## AlexNet!!
---
### ImageNet Classification with Deep Convolutional Networks by Krizhevsky et al.  
---
#### **Abstract**
- The authors trained a, deep convolutional neural network to classify the 1.2 million high-resolution images in the ImageNet dataset.
- They achieved top-1 and top-5 error rates of 37.5% and 17.0% on the test dataset.
- The neural network consists of 60 million parameters and 650,000 neurons.
  - It consists of **5 convolutional Layers**, some of which are followed by max-pooling layers,
  - And **3 fully connected layers** with a final 1000-way softmax.
- To reduce overfitting the *dropout* method is used.
---
#### **Introduction**
- In the Pre-AlexNet era models did not have large learning capacity.
- But Convolutional Neural Networks are perfectly capable to do this task, since
  - Their capacity can be controlled by depth and breadth.
  - They make strong and correct assumptions about the nature of images (mostly).
  - CNNs have much fewer connections and parameters and they are easier to train.
- Despite being efficient, they have been expensive to apply in large scale to high-resolution images.
  - But GPUs and highly-optimized implementation of 2D convolution, are powerful enough to facilitate the training of interestingly large CNNs.
  - Also ImageNet contains enough labels to train model without overfitting.
---
#### **Dataset**
- ImagNet is the dataset used to train AlexNet, which contain 15 million high-resolution images belonging to 22000 categories.
- There are 1.2 million training images, 50,000 validation images, and 150,000 testing images.
- The images are down-sampled by the authors to fixed resolution of **256 x 256**.  And then cropped out the central 256 x 256 patch from the resulting image.
- There is no preprocessing involved, authors trained the network on the centred raw RGB values of the pixels.
--- 
#### **The Architecture** 
- The architecture is as shown in the figure below:
  ![image.png](attachment:a2c96d1e-1a9a-4ea5-ad5d-788f9f3668c9.png)

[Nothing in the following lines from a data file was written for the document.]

/-! ### Streams -/

/-- A good packet of a flow counts in PKT_OK; where it carries one tick and falls within the window of an empty buffer,
that tick is stored and shown as the last; a flow that has gone LOST_TICKS without data is LOST; a seal group whose
epoch is used up takes the next, with its count at 0. The oldest closed packet of a flow leaves it at the boundary of
tick m + P plus TX_OFF_NS, into TC5 of the port in the single topology; of a blocked flow it is not sent and counts in
BLOCKED_PKTS; a packet that still waits in TC5 125 µs after its release is taken out of the queue and counted as a
miss of its port. The model's own readings that this rests on: assumptions 4, 52, 57, 213, 214, 218. It states
completion: of each of these commands it concludes, from conditions on the state and the operands alone, that exec
answers a next state, and what that state holds: streamPacketReceive (STREAM_PACKET_RECEIVE), flowLost (FLOW_LOST),
sealEpochAdvance (SEAL_EPOCH_ADVANCE), streamPacketRelease (STREAM_PACKET_RELEASE), txSchedMiss (TX_SCHED_MISS). -/
def Obligations.StreamsComplete : Prop :=
  (∀ (p : Port) (k : RtpPacket) (f : Fin 128) (s : State), s.powered = true → s.strmRuns = true → s.portRuns p =
    true → (((List.range 128).filter fun g => s.rxFlowLive g && s.rxNames g k).find? (s.rxPasses · k)) = some f.val
    → k.rtag = none → pktHeaderOk k = true → (pktPayload k).length = payloadLen (s.rxW f.val 0) → flowSeal (s.rxW
    f.val 0) = false → s.on (Fld.blkFreeze 0x18) = false →
    Answers (.streamPacketReceive p k) s fun t =>
      t.get (Fld.rxCnt f.val 0) = min (2 ^ 32 - 1) (s.get (Fld.rxCnt f.val 0) + 1))
  ∧ (∀ (p : Port) (k : RtpPacket) (f : Fin 128) (s : State), s.powered = true → s.strmRuns = true → s.portRuns p =
    true → (((List.range 128).filter fun g => s.rxFlowLive g && s.rxNames g k).find? (s.rxPasses · k)) = some f.val
    → k.rtag = none → pktHeaderOk k = true → (pktPayload k).length = payloadLen (s.rxW f.val 0) → flowSeal (s.rxW
    f.val 0) = false → flowP (s.rxW f.val 0) = 1 → (s.rxFlow f.val).buf = [] → 2 - (s.linkOff : Int) < tickDiff
    (s.mediaTick (flowK (s.rxW f.val 0)) (s.rxW f.val 5).toNat (pktTs k)) s.time.tick.toNat → tickDiff (s.mediaTick
    (flowK (s.rxW f.val 0)) (s.rxW f.val 5).toNat (pktTs k)) s.time.tick.toNat ≤ 64 - (s.linkOff : Int) →
    Answers (.streamPacketReceive p k) s fun t =>
      (t.rxFlow f.val).buf = [(s.mediaTick (flowK (s.rxW f.val 0)) (s.rxW f.val 5).toNat (pktTs k) % 2 ^ 32,
      tickSamples (s.rxW f.val 0) (pktPayload k) (s.sampleIndex (flowK (s.rxW f.val 0)) (s.rxW f.val 5).toNat
      (pktTs k)) 0)] ∧ t.get (Fld.rxLastTick f.val) = s.mediaTick (flowK (s.rxW f.val 0)) (s.rxW f.val 5).toNat
      (pktTs k) % 2 ^ 32)
  ∧ (∀ (f : Fin 128) (s : State), s.powered = true → (s.rxSt f.val = 1 ∨ s.rxSt f.val = 2) → (s.rxFlow f.val).gap ≥
    s.lostTicks →
    Answers (.flowLost f) s fun t => t.rxSt f.val = 3)
  ∧ (∀ (g : Fin 16) (s : State), s.powered = true → s.sealDue g.val = true →
    Answers (.sealEpochAdvance g) s fun t =>
      t.get (Fld.sealEpoch g.val) = (s.get (Fld.sealEpoch g.val) + 1) % 256 ∧ t.get (Fld.sealSent g.val) = 0)
  ∧ (∀ (f : Fin 128) (m : Nat) (fr : Frame) (rest : List (Nat × Frame)) (s : State), s.powered = true → (s.txFlow
    f.val).closed = (m, fr) :: rest → s.releaseDue f.val m = true →
    Answers (.streamPacketRelease f) s fun t => (t.txFlow f.val).closed = rest)
  ∧ (∀ (f : Fin 128) (m : Nat) (fr : Frame) (rest : List (Nat × Frame)) (s : State), s.powered = true → (s.txFlow
    f.val).closed = (m, fr) :: rest → s.releaseDue f.val m = true → s.txSt f.val ≠ 2 → s.topo = topoSingle → (s.net
    .a).queues.length = 8 → s.admitQueues (cellsFor fr.len) [egressQueue .a 5] = [egressQueue .a 5] →
    Answers (.streamPacketRelease f) s fun t => ((t.net .a).queue 5).length = ((s.net .a).queue 5).length + 1)
  ∧ (∀ (f : Fin 128) (m : Nat) (fr : Frame) (rest : List (Nat × Frame)) (s : State), s.powered = true → (s.txFlow
    f.val).closed = (m, fr) :: rest → s.releaseDue f.val m = true → s.txSt f.val = 2 → s.on (Fld.blkFreeze 0x18) =
    false →
    Answers (.streamPacketRelease f) s fun t =>
      t.get (Fld.txCnt f.val 3) = min (2 ^ 32 - 1) (s.get (Fld.txCnt f.val 3) + 1) ∧ (t.netA.queues,
      t.netB.queues) = (s.netA.queues, s.netB.queues))
  ∧ (∀ (p : Port) (f : Fin 128) (x : TxFrame) (r : Nat) (s : State), s.powered = true → ((s.net p).queue 5).find?
    (ofFlow f.val) = some x → x.flow = some (f.val, r) → s.time.now ≥ r + 125000 → x.host = none → s.on
    (Fld.blkFreeze 0x18) = false →
    Answers (.txSchedMiss p f) s fun t =>
      (t.net p).queue 5 = ((s.net p).queue 5).erase x ∧ t.get (Fld.txCnt f.val (1 + p.num)) = min (2 ^ 32 - 1)
      (s.get (Fld.txCnt f.val (1 + p.num)) + 1))
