/-- The components that the commands of a family reach between them. -/
def Sys2Proof.Laws.Reach.parts : Family → List Part
  | .clock => [.shadow, .resp, .time, .refs, .syn, .net, .rsw, .mem, .strm, .lap, .amp, .line, .timers, .flash]
  | .network => [.free, .time, .tsq, .refs, .net, .rsw, .mem, .strm, .cerk, .timers]
  | .audio => [.free, .tsq, .net, .rsw, .mem, .fab, .dsp, .strm, .lap]
  | .power => [.amp, .line, .flash]
  | .duty => [.resp, .net, .rsw, .mem, .pnl, .amp, .line, .crown, .pair, .timers, .flash]
  | .platform => [.time, .net, .mem, .plat, .strm, .amp, .line, .cerk, .timers, .flash]
  | .host => [.shadow, .resp, .free, .time, .tsq, .syn, .net, .rsw, .mem, .pnl, .dsp, .plat, .strm, .heldW, .timers, .flash]
  | .broad => [.shadow, .resp, .free, .time, .tsq, .refs, .syn, .net, .rsw, .mem, .pnl, .fab, .dsp, .plat, .strm, .lap, .amp, .line, .crown, .pair, .cerk, .heldW, .timers, .flash]

/-- What the law says of a reach. -/
def Sys2Proof.Laws.Reach.sound (r : Reach) : Bool := r.parts.Nodup && r.parts.all ((Laws.Reach.parts r.family).contains ·)

/-- A command's reach is sound. -/
def Sys2Proof.Laws.Reach.Statement (i : Instr) : Prop := Laws.Reach.sound (reach i) = true

namespace Sys2Proof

- It contains **5 Convolutional Layers** and **3 Fullly Connected (Dense) Layers**.
- It incorporates not so traditional, **non-saturating nonlineararity** $f(x) = max(0, x)$ like **ReLU** activation function for the 7 Layers except the last.
- **Local Response Normalization** have been applied **after 1st and 2nd Convolutional Layers**.
- **MaxPooling layer** after Response Normalization layer of **Conv 1, Conv 2 and Conv 5**. 
- **Softmax Activation function** used after last layer. 
---
- **Layer 1 (Conv1) -> input_dim = 224 × 224 × 3, kernels = 96, output_dim = 55 × 55 × 96, kernel_size = 11 × 11 × 3, stride = 4 px**
- **Layer 2 (Conv2) -> input_dim = 27 × 27 × 96, kernels = 256, output_dim = 27 × 27 × 256, kernel_size = 5 × 5 × 48, stride = 1 px**
- **Layer 3 (Conv3) -> input_dim = 13 × 13 × 256, kernels = 384, output_dim = 13 × 13 × 384, kernel_size = 3 × 3 × 256, stride = 1 px**
- **Layer 4 (Conv4) -> input_dim = 13 × 13 × 384, kernels = 384, output_dim = 13 × 13 × 384, kernel_size = 3 × 3 × 192, stride = 1 px**
- **Layer 5 (Conv5) -> input_dim = 13 × 13 × 384, kernels = 256, output_dim = 13 × 13 × 256, kernel_size = 3 × 3 × 192, stride = 1 px**
- **Layer 6 (FC1) -> input_dim = 6 × 6 × 256 (flattened = 9216), neurons = 4096**
- **Layer 7 (FC2) -> input_dim = 4096, neurons = 4096**
- **Layer 8 (FC3 - Output) -> input_dim = 4096, neurons = 1000**
---

**Note**: I will ofc not train AlexNet on Imagenet since it is impractical to do so locally (GTX 1650). 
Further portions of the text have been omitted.